Figure 13.18: Estimate of P by Using One Transition
Prior Distribution of Parameter T |
GME Variable Estimates | ||
---|---|---|
Variable | Estimate | Information Index |
y1.x1 | 0.463407 | 0.0039 |
y1.x2 | 0.41055 | 0.0232 |
y1.x3 | 0.356272 | 0.0605 |
y1.x4 | 0.302163 | 0.1161 |
y2.x1 | 0.272755 | 0.1546 |
y2.x2 | 0.271459 | 0.1564 |
y2.x3 | 0.267252 | 0.1625 |
y2.x4 | 0.260084 | 0.1731 |
y3.x1 | 0.119926 | 0.4709 |
y3.x2 | 0.148481 | 0.3940 |
y3.x3 | 0.180224 | 0.3194 |
y3.x4 | 0.214394 | 0.2502 |
y4.x1 | 0.143903 | 0.4056 |
y4.x2 | 0.169504 | 0.3434 |
y4.x3 | 0.196252 | 0.2856 |
y4.x4 | 0.223364 | 0.2337 |
Note that P varies greatly from the true solution.

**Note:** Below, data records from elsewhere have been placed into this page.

-- ==== Sys2Proof/Config.lean ====
section
/-!
DEFINITION. Config.lean: what the spec leaves to an implementation or leaves open. Every constant here has no body, so
nothing can be proved about its value; a step that needs a fresh one applies it to State.free and advances that counter.
-/

namespace Sys2Proof.Config

/-- A free bit (which way an unstated rounding or an unstated choice goes). (log 10 DESIGN CHOICE) -/
opaque freeBit : Nat → Bool

/-- A free word (a result the spec does not state). (log 10 DESIGN CHOICE) -/
opaque freeWord : Nat → Word

/-- A free number (a latency or a count the spec bounds; the caller reduces it to the bound). -/
opaque freeNat : Nat → Nat

/-- A free integer (an error term the spec bounds; the caller clips it to the bound). -/
opaque freeInt : Nat → Int

/-- Word k of the c-th 32-byte challenge of the on-die random generator (R441). (log 13 DESIGN CHOICE) -/
opaque random : Nat → Nat → Word

/-- Whether the image held by these bank words passes the SECDED read and the ECDSA P-256 check against the fused
maker key (R26, R74, R445); the key and the image layout are not given. (log 13 DESIGN CHOICE) -/
opaque imageValid : List (Nat × Word) → Bool

/-- The firmware version that an image carries (R97, R120); its place in the image is not given. (log 13 DESIGN CHOICE) -/
opaque imageVersion : List (Nat × Word) → Word

/-- The words of the program (true) or data memory of engine e that an image carries (R74, R473); their place in the image is not
given. (log 13 DESIGN CHOICE; log 78 DESIGN CHOICE) -/
opaque imageEngine : List (Nat × Word) → Nat → Bool → List Word

/-- The serial number fixed at manufacture (R120). (log 13 DESIGN CHOICE) -/
opaque serialLo : Word
opaque serialHi : Word

/-- The role keys at delivery (R444): word k of the key of role r. (log 13 DESIGN CHOICE) -/
opaque deliveryKey : Nat → Nat → Word

/-- The unit's own IPv4 address, its subnet broadcast address and its up to four multicast groups (R106): their place in
the configuration is not given. (log 13 DESIGN CHOICE) -/
opaque ipOwn : Word
opaque ipBroadcast : Word
opaque ipGroup : Nat → Option Word

/-- The UDP port of the command service (R106): configurable, but no register or record that configures it is given. (log 13 DESIGN CHOICE) -/
def udpPort : Nat := 4816

/-- The sine, cosine and arc tangent error that the engines give for an operand (R187: equal operands give equal
results); the caller clips them to the stated error. (log 12 DEDUCED) -/
opaque sine : Word → Int
opaque cosine : Word → Int
opaque arcErr : Word → Word → Int

/-- Whether SQRT gives the upper neighbour of an inexact root (R187). (log 12 DEDUCED) -/
opaque sqrtUp : Word → Bool

/-- The tick within the 10 of a bit at which SDCLK0 or SDCLK1 rises; the spec does not place it (R167). (log 124 DESIGN CHOICE) -/
opaque sdPhase : Nat → Nat

/-- The current magnitude of the last of the 64 points of the table of maximum torque per ampere (R217). (log 55 DESIGN CHOICE) -/
opaque mtpaTop : Int

/-- Whether a gear's place that lies between two steps of its fraction bits, given as a fraction, is rounded up (R321). (log 80 DEDUCED) -/
opaque gearUp : Int → Int → Bool

/-- The auxiliary bus voltage in mV that a value of its analog input stands for (R328). (log 82 DESIGN CHOICE) -/
opaque busMv : Word → Int

/-- The words (place and content) that the image's standard axis programs put into an engine's program memory for a value of AX_CFG
(R209): 0 the current loop, 1 the outer loops, 2 the load observer. (log 58 DESIGN CHOICE) -/
opaque axisProgram : Nat → Word → List (Nat × Word)

end Sys2Proof.Config
end

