-- ==== Sys2Proof/Machine/RegFields.lean ====
section
/-!
DEFINITION. Machine/RegFields.lean: the fields of every register as the spec's register tables give them: bits,
access code (R3), reset value, and the codes or the range outside which a write is refused (R117).
-/

namespace Sys2Proof.Machine

/-- The access codes of R3. -/
inductive Acc where
  | rw | ro | w1c | wo | rc | rl | ow
  deriving DecidableEq, Repr, Inhabited

/-- A field: its register, its bits, its access code, its reset value, and the ranges of the values a write may put
into it (R117); no range listed admits every value. -/
structure Fld where
  reg : RegId
  hi : Nat
  lo : Nat
  acc : Acc
  rst : Nat
  legal : List (Nat × Nat)
  deriving DecidableEq, Repr, Inhabited

namespace F
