-- ==== Sys2Proof/Machine/Operands.lean ====
section
/-!
DEFINITION. Machine/Operands.lean: the fixed-point arithmetic of the engines and of the axis block: saturation to a width,
rounding shifts, pu24 products, quotients and roots, and the functions whose result the spec fixes only to within an error
(R4, R5, R182, R183, R186, R187).
-/

namespace Sys2Proof.Machine

/-- The nearest value of a signed width of n bits, and whether the value had to change (R182). -/
def satTo (n : Nat) (v : Int) : Int × Bool :=
  let m : Int := 2 ^ (n - 1)
  if m ≤ v then (m - 1, true) else if v < -m then (-m, true) else (v, false)

/-- round(y >> s) of R183: a tie goes towards +∞. -/
def roundShift (y : Int) (s : Nat) : Int := if s = 0 then y else (y + 2 ^ (s - 1)) / 2 ^ s

/-- The exact pu24 product, rounded (R186 MUL). -/
def pu24Mul (a b : Int) : Int := roundShift (a * b) 24

/-- n / d rounded to nearest, a tie towards +∞; d must not be zero. -/
def roundDiv (n d : Int) : Int := if d < 0 then (2 * -n - d) / (2 * -d) else (2 * n + d) / (2 * d)

/-- The integer square root by bits, from bit k down: the largest r with r² ≤ n that extends acc. -/
def isqrtFrom : Nat → Nat → Nat → Nat
  | 0, _, acc => acc
  | k + 1, n, acc =>
    let t := acc + 2 ^ k
    isqrtFrom k n (if t * t ≤ n then t else acc)

/-- ⌊√n⌋ for n below 2^80. -/
def isqrt (n : Nat) : Nat := isqrtFrom 40 n 0

/-- π scaled by 2^64, cut off. -/
def pi64 : Int := 57952155664616982739

/-- A value between two bounds that the spec leaves open within them. -/
def within (lo hi : Int) (free : Int) : Int := clampI lo hi free

/-- Taylor terms of sine (odd) or cosine (even) at an angle scaled by 2^64: the sum of n further terms after one of index
k and value t. -/
def taylor : Nat → Int → Int → Nat → Int
  | 0, _, _, _ => 0
  | n + 1, x2, t, k => t + taylor n x2 (-(t * x2 / 2 ^ 64) / ((k + 1) * (k + 2))) (k + 2)

/-- sin of a radian angle in the first quadrant, scaled by 2^64. -/
def sin64 (x : Int) : Int := taylor 14 (x * x / 2 ^ 64) x 1

/-- cos of a radian angle in the first quadrant, scaled by 2^64. -/
def cos64 (x : Int) : Int := taylor 14 (x * x / 2 ^ 64) (2 ^ 64) 0

/-- sin of an angle in the units of R5, scaled by 2^64. -/
def sinTurn (a : Nat) : Int :=
  let q := a / 2 ^ 30 % 4
  let x : Int := (a % 2 ^ 30 : Nat) * pi64 / 2 ^ 31
  match q with
  | 0 => sin64 x
  | 1 => cos64 x
  | 2 => -sin64 x
  | _ => -cos64 x

/-- cos of an angle in the units of R5, scaled by 2^64. -/
def cosTurn (a : Nat) : Int := sinTurn ((a + 2 ^ 30) % 2 ^ 32)

/-- Sine in pu24, open within 2 LSB of the exact value (R186). (log 12 DEDUCED) -/
def sinPu (a : Word) : Int :=
  let e := sinTurn a.toNat
  within (-((-e + 2 * 2 ^ 40) / 2 ^ 40)) ((e + 2 * 2 ^ 40) / 2 ^ 40) (Config.sine a)

/-- Cosine in pu24, open within 2 LSB of the exact value (R186). (log 12 DEDUCED) -/
def cosPu (a : Word) : Int :=
  let e := cosTurn a.toNat
  within (-((-e + 2 * 2 ^ 40) / 2 ^ 40)) ((e + 2 * 2 ^ 40) / 2 ^ 40) (Config.cosine a)

/-- The series of the arc tangent: n further terms at odd index k with power p, all scaled by 2^64. -/
def atanSeries : Nat → Int → Int → Nat → Int
  | 0, _, _, _ => 0
  | n + 1, u2, p, k => p / k + atanSeries n u2 (-(p * u2 / 2 ^ 64)) (k + 2)

/-- Arc tangent of n / d with 0 ≤ n ≤ d, d > 0, in radians scaled by 2^64. -/
def atan64 (n d : Int) : Int :=
  if 5 * n ≤ 2 * d then
    let u := n * 2 ^ 64 / d
    atanSeries 26 (u * u / 2 ^ 64) u 1
  else
    let u := (n - d) * 2 ^ 64 / (n + d)
    pi64 / 4 + atanSeries 26 (u * u / 2 ^ 64) u 1

/-- The angle of the vector (x, y) is a whole number of units: it lies on an axis or on a diagonal. -/
def atanWhole (y x : Int) : Bool := x == 0 || y == 0 || x.natAbs == y.natAbs

/-- The angle of the vector (x, y) in the units of R5, 0 for (0, 0), rounded down to a whole unit. -/
def atanTurn (y x : Int) : Int :=
  let ax := x.natAbs
  let ay := y.natAbs
  let less (z : Int) : Int := if atanWhole y x then z else z - 1
  let q : Int :=
    if ay = 0 then 0
    else if ay = ax then 2 ^ 29
    else if ax = 0 then 2 ^ 30
    else if ay < ax then atan64 ay ax * 2 ^ 31 / pi64
    else less (2 ^ 30 - atan64 ax ay * 2 ^ 31 / pi64)
  let h := if x < 0 then less (2 ^ 31 - q) else q
  if y < 0 then less (-h) else h

/-- ATAN2, any value within 2^-20 turn, 4,096 units, of the exact one; 0 for (0, 0) (R186, R187). (log 12 DEDUCED) -/
def atan2Pu (y x : Word) : Word :=
  if x = 0 ∧ y = 0 then 0
  else
    let low := if atanWhole y.toInt x.toInt then -4096 else -4095
    wi (atanTurn y.toInt x.toInt + within low 4096 (Config.arcErr y x))

/-- The quotient of DIV before saturation, and whether the divisor is zero (R186, R187). -/
def divPu (a b : Int) : Int × Bool :=
  if b = 0 then (if 0 ≤ a then satMax else satMin, true) else (roundDiv (a * 2 ^ 24) b, false)

/-- The pu24 root of SQRT and whether the operand was negative; which neighbour of an inexact root is given is open, equal
operands giving equal results (R186, R187). (log 12 DEDUCED) -/
def sqrtPu (a : Word) : Int × Bool :=
  if a.toInt < 0 then (0, true)
  else
    let n := a.toNat * 2 ^ 24
    let r := isqrt n
    ((if r * r = n then r else if Config.sqrtUp a then r + 1 else r), false)

/-- The pu24 magnitude √(a² + b²), rounded down. -/
def hypotPu (a b : Int) : Int := isqrt ((a * a + b * b).toNat)

end Sys2Proof.Machine
end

If two transitions are used instead (OBS=2), the resulting transition matrix is shown in Figure 13.19.
proc entropy markov pure data=m(obs=2); model y1-y4 = x1-x4; run;
Figure 13.19: Estimate of P by Using Two Transitions
Prior Distribution of Parameter T |
GME Variable Estimates | ||
---|---|---|
Variable | Estimate | Information Index |
y1.x1 | 0.721012 | 0.1459 |
y1.x2 | 0.355703 | 0.0609 |
y1.x3 | 0.026095 | 0.8256 |
y1.x4 | 0.096654 | 0.5417 |
y2.x1 | 0.083987 | 0.5839 |
y2.x2 | 0.53886 | 0.0044 |
y2.x3 | 0.373668 | 0.0466 |
y2.x4 | 0.000133 | 0.9981 |
y3.x1 | 0.000062 | 0.9990 |
y3.x2 | 0.099848 | 0.5315 |
y3.x3 | 0.600104 | 0.0291 |
y3.x4 | 7.871E-8 | 1.0000 |
y4.x1 | 0.194938 | 0.2883 |
y4.x2 | 0.00559 | 0.9501 |
y4.x3 | 0.000133 | 0.9981 |
y4.x4 | 0.903214 | 0.5413 |
This transition matrix is much closer to the actual transition matrix.
If, in addition to the transitions, you had other information about the transition matrix, such as your own company’s transition values, that information can be added as restrictions to the parameter estimates. For noisy data, the PURE option should be dropped. Note that this example has six zero probabilities in the transition matrix; the accurate estimation of transition matrices with fewer zero probabilities generally requires more transition observations.